* **PROBLEM DESCRIPTION**: Every line of the entries below that includes "background" belongs in the answer, copied as written.
==== SUPPLIED MATERIAL
theorem background_keeps {r a0} (h0 : Keeps r a0) (kdict : Lets r .dict := by trivial) (kep : Lets r .ep := by trivial) (kfab : Lets r .fab := by trivial) (kfree : Lets r .free := by trivial) (kinteg : Lets r .integ := by trivial) (kled : Lets r .led := by trivial) (kmem : Lets r .mem := by trivial) (know : Lets r .now := by trivial) (kobs : Lets r .obs := by trivial) (kout : Lets r .out := by trivial) (kpart : Lets r .part := by trivial) (kport : Lets r .port := by trivial) (kpow : Lets r .pow := by trivial) (ksec : Lets r .sec := by trivial) (ktime : Lets r .time := by trivial) (kvs : Lets r .vs := by trivial) : Keeps r (background a0) := by
  unfold background; try dsimp only
  repeat' first | with_reducible assumption | with_reducible apply warmGo_keeps | with_reducible apply scanGo_keeps | with_reducible apply zeroiseGo_keeps

end Sys2Proof.Machine
end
========
* **EXERCISE RESPONSE**:
theorem background_keeps {r a0} (h0 : Keeps r a0) (kdict : Lets r .dict := by trivial) (kep : Lets r .ep := by trivial) (kfab : Lets r .fab := by trivial) (kfree : Lets r .free := by trivial) (kinteg : Lets r .integ := by trivial) (kled : Lets r .led := by trivial) (kmem : Lets r .mem := by trivial) (know : Lets r .now := by trivial) (kobs : Lets r .obs := by trivial) (kout : Lets r .out := by trivial) (kpart : Lets r .part := by trivial) (kport : Lets r .port := by trivial) (kpow : Lets r .pow := by trivial) (ksec : Lets r .sec := by trivial) (ktime : Lets r .time := by trivial) (kvs : Lets r .vs := by trivial) : Keeps r (background a0) := by
  unfold background; try dsimp only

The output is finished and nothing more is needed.